The red investor gets to go balls to the wall with the AmEx for the first 30 years, but notice how similar their spending is for the majority of their working lives, despite how different their last decade looks:
It looks like a negligible difference in spending…until it doesn’t. The blue investor got to spend 90% of their income through all 40 years—whereas the red investor got to spend slightly more until year 30, but then had to drop down to a harsh 50% for the last 10 years.
And of course, if you’re familiar with how exponential compounding works, you may already know that the 10% investor will skid into year 40 with more money. The chart below illustrates their respective account balances, using an average annualized rate of return of 7% in both cases:
The 10% investor will have almost $1.6 million in today’s purchasing power in year 40; the “cram” investor will have a little over $1.1 million. But with the red investor’s high save rate, they’d catch up to the 10% investor if they worked and saved 50% for an additional six years.
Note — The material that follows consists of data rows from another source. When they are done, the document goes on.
@[simp] theorem modLink_frame (s : State) (l : Nat) (f : LinkDir → LinkDir) :
    (s.modLink l f).pending = s.pending ∧ (s.modLink l f).out = s.out ∧ (s.modLink l f).msiWait = s.msiWait ∧
    (s.modLink l f).freeCtr = s.freeCtr ∧ (s.modLink l f).powered = s.powered ∧ (s.modLink l f).trip = s.trip ∧
    (s.modLink l f).boot = s.boot ∧ (s.modLink l f).half = s.half ∧ (s.modLink l f).restartQ = s.restartQ ∧
    (s.modLink l f).kTick = s.kTick ∧ (s.modLink l f).slices = s.slices ∧ (s.modLink l f).dev = s.dev ∧
    (s.modLink l f).atsReqs = s.atsReqs ∧ (s.modLink l f).lineReqs = s.lineReqs ∧ (s.modLink l f).lines = s.lines ∧
    (s.modLink l f).hostWr = s.hostWr ∧ (s.modLink l f).memHeld = s.memHeld ∧ (s.modLink l f).flushes = s.flushes ∧
    (s.modLink l f).invals = s.invals ∧ (s.modLink l f).biasReq = s.biasReq ∧ (s.modLink l f).biasWait = s.biasWait ∧
    (s.modLink l f).kpr = s.kpr ∧ (s.modLink l f).mgmtQ = s.mgmtQ ∧ (s.modLink l f).mgmtBusy = s.mgmtBusy ∧
    (s.modLink l f).retirePend = s.retirePend ∧ (s.modLink l f).ctxs = s.ctxs ∧ (s.modLink l f).sqs = s.sqs ∧
    (s.modLink l f).cqs = s.cqs ∧ (s.modLink l f).fenceQ = s.fenceQ ∧ (s.modLink l f).fw = s.fw ∧
    (s.modLink l f).cmds = s.cmds ∧ (s.modLink l f).nextCmd = s.nextCmd ∧ (s.modLink l f).plans = s.plans ∧
    (s.modLink l f).tables = s.tables ∧ (s.modLink l f).adopt = s.adopt ∧ (s.modLink l f).drains = s.drains ∧
    (s.modLink l f).staging = s.staging ∧ (s.modLink l f).journal = s.journal ∧ (s.modLink l f).vats = s.vats ∧
    (s.modLink l f).arrivals = s.arrivals ∧ (s.modLink l f).stalledArr = s.stalledArr ∧
    (s.modLink l f).declared = s.declared ∧ (s.modLink l f).lostMap = s.lostMap ∧ (s.modLink l f).lostPairs = s.lostPairs ∧
    (s.modLink l f).lossAdopt = s.lossAdopt ∧ (s.modLink l f).visible = s.visible ∧ (s.modLink l f).peerReqs = s.peerReqs ∧
    (s.modLink l f).nextTag = s.nextTag ∧ (s.modLink l f).heldPeer = s.heldPeer ∧ (s.modLink l f).work = s.work ∧
    (s.modLink l f).chans = s.chans ∧ (s.modLink l f).mods = s.mods ∧ (s.modLink l f).optics = s.optics ∧
    (s.modLink l f).power = s.power ∧ (s.modLink l f).trace = s.trace ∧ (s.modLink l f).cdc = s.cdc ∧
    (s.modLink l f).cntCtx = s.cntCtx ∧ (s.modLink l f).cntTbl = s.cntTbl ∧ (s.modLink l f).cntKs = s.cntKs ∧
    (s.modLink l f).errs = s.errs :=
    ⟨rfl, rfl, rfl, rfl, rfl, rfl, rfl, rfl, rfl, rfl, rfl, rfl, rfl, rfl, rfl, rfl, rfl, rfl, rfl, rfl, rfl, rfl, rfl, rfl,
    rfl, rfl, rfl, rfl, rfl, rfl, rfl, rfl, rfl, rfl, rfl, rfl, rfl, rfl, rfl, rfl, rfl, rfl, rfl, rfl, rfl, rfl, rfl, rfl,
    rfl, rfl, rfl, rfl, rfl, rfl, rfl, rfl, rfl, rfl, rfl, rfl⟩

@[simp] theorem modMod_frame (s : State) (l m : Nat) (f : LinkMod → LinkMod) :
    (s.modMod l m f).pending = s.pending ∧ (s.modMod l m f).out = s.out ∧ (s.modMod l m f).msiWait = s.msiWait ∧
    (s.modMod l m f).freeCtr = s.freeCtr ∧ (s.modMod l m f).powered = s.powered ∧ (s.modMod l m f).trip = s.trip ∧
    (s.modMod l m f).boot = s.boot ∧ (s.modMod l m f).half = s.half ∧ (s.modMod l m f).restartQ = s.restartQ ∧
    (s.modMod l m f).kTick = s.kTick ∧ (s.modMod l m f).slices = s.slices ∧ (s.modMod l m f).dev = s.dev ∧
    (s.modMod l m f).atsReqs = s.atsReqs ∧ (s.modMod l m f).lineReqs = s.lineReqs ∧ (s.modMod l m f).lines = s.lines ∧
    (s.modMod l m f).hostWr = s.hostWr ∧ (s.modMod l m f).memHeld = s.memHeld ∧ (s.modMod l m f).flushes = s.flushes ∧
    (s.modMod l m f).invals = s.invals ∧ (s.modMod l m f).biasReq = s.biasReq ∧ (s.modMod l m f).biasWait = s.biasWait ∧
    (s.modMod l m f).kpr = s.kpr ∧ (s.modMod l m f).mgmtQ = s.mgmtQ ∧ (s.modMod l m f).mgmtBusy = s.mgmtBusy ∧
    (s.modMod l m f).retirePend = s.retirePend ∧ (s.modMod l m f).ctxs = s.ctxs ∧ (s.modMod l m f).sqs = s.sqs ∧
    (s.modMod l m f).cqs = s.cqs ∧ (s.modMod l m f).fenceQ = s.fenceQ ∧ (s.modMod l m f).fw = s.fw ∧
    (s.modMod l m f).cmds = s.cmds ∧ (s.modMod l m f).nextCmd = s.nextCmd ∧ (s.modMod l m f).plans = s.plans ∧
    (s.modMod l m f).tables = s.tables ∧ (s.modMod l m f).adopt = s.adopt ∧ (s.modMod l m f).drains = s.drains ∧
    (s.modMod l m f).staging = s.staging ∧ (s.modMod l m f).journal = s.journal ∧ (s.modMod l m f).vats = s.vats ∧
    (s.modMod l m f).arrivals = s.arrivals ∧ (s.modMod l m f).stalledArr = s.stalledArr ∧
    (s.modMod l m f).declared = s.declared ∧ (s.modMod l m f).lostMap = s.lostMap ∧
    (s.modMod l m f).lostPairs = s.lostPairs ∧ (s.modMod l m f).lossAdopt = s.lossAdopt ∧
    (s.modMod l m f).visible = s.visible ∧ (s.modMod l m f).peerReqs = s.peerReqs ∧ (s.modMod l m f).nextTag = s.nextTag ∧
    (s.modMod l m f).heldPeer = s.heldPeer ∧ (s.modMod l m f).work = s.work ∧ (s.modMod l m f).chans = s.chans ∧
    (s.modMod l m f).links = s.links ∧ (s.modMod l m f).optics = s.optics ∧ (s.modMod l m f).power = s.power ∧
    (s.modMod l m f).trace = s.trace ∧ (s.modMod l m f).cdc = s.cdc ∧ (s.modMod l m f).cntCtx = s.cntCtx ∧
    (s.modMod l m f).cntTbl = s.cntTbl ∧ (s.modMod l m f).cntKs = s.cntKs ∧ (s.modMod l m f).errs = s.errs :=
    ⟨rfl, rfl, rfl, rfl, rfl, rfl, rfl, rfl, rfl, rfl, rfl, rfl, rfl, rfl, rfl, rfl, rfl, rfl, rfl, rfl, rfl, rfl, rfl, rfl,
    rfl, rfl, rfl, rfl, rfl, rfl, rfl, rfl, rfl, rfl, rfl, rfl, rfl, rfl, rfl, rfl, rfl, rfl, rfl, rfl, rfl, rfl, rfl, rfl,
    rfl, rfl, rfl, rfl, rfl, rfl, rfl, rfl, rfl, rfl, rfl, rfl⟩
(In order for them to retire with the same amount as the 10% investor at the same time, they’d need to maintain a 70% save rate for the last decade.)
Is it easier to save 10% for 40 years or 70% for 10 years?
If you’re trying to retire early, a 10% savings rate probably won’t cut it (try 15% or 20% if that’s your goal). But if you’re happy to retire on time (which is no small feat!), a lifetime of investing $1 of every $10 you earn—spreading out your sacrifice—will do the job.
And while it depends on how your income changes (and maybe your personality, too), I’d wager that a consistent 10% savings rate is almost always going to be a walk on the treadmill compared to condensing all your sacrifice into one big sprint at the end.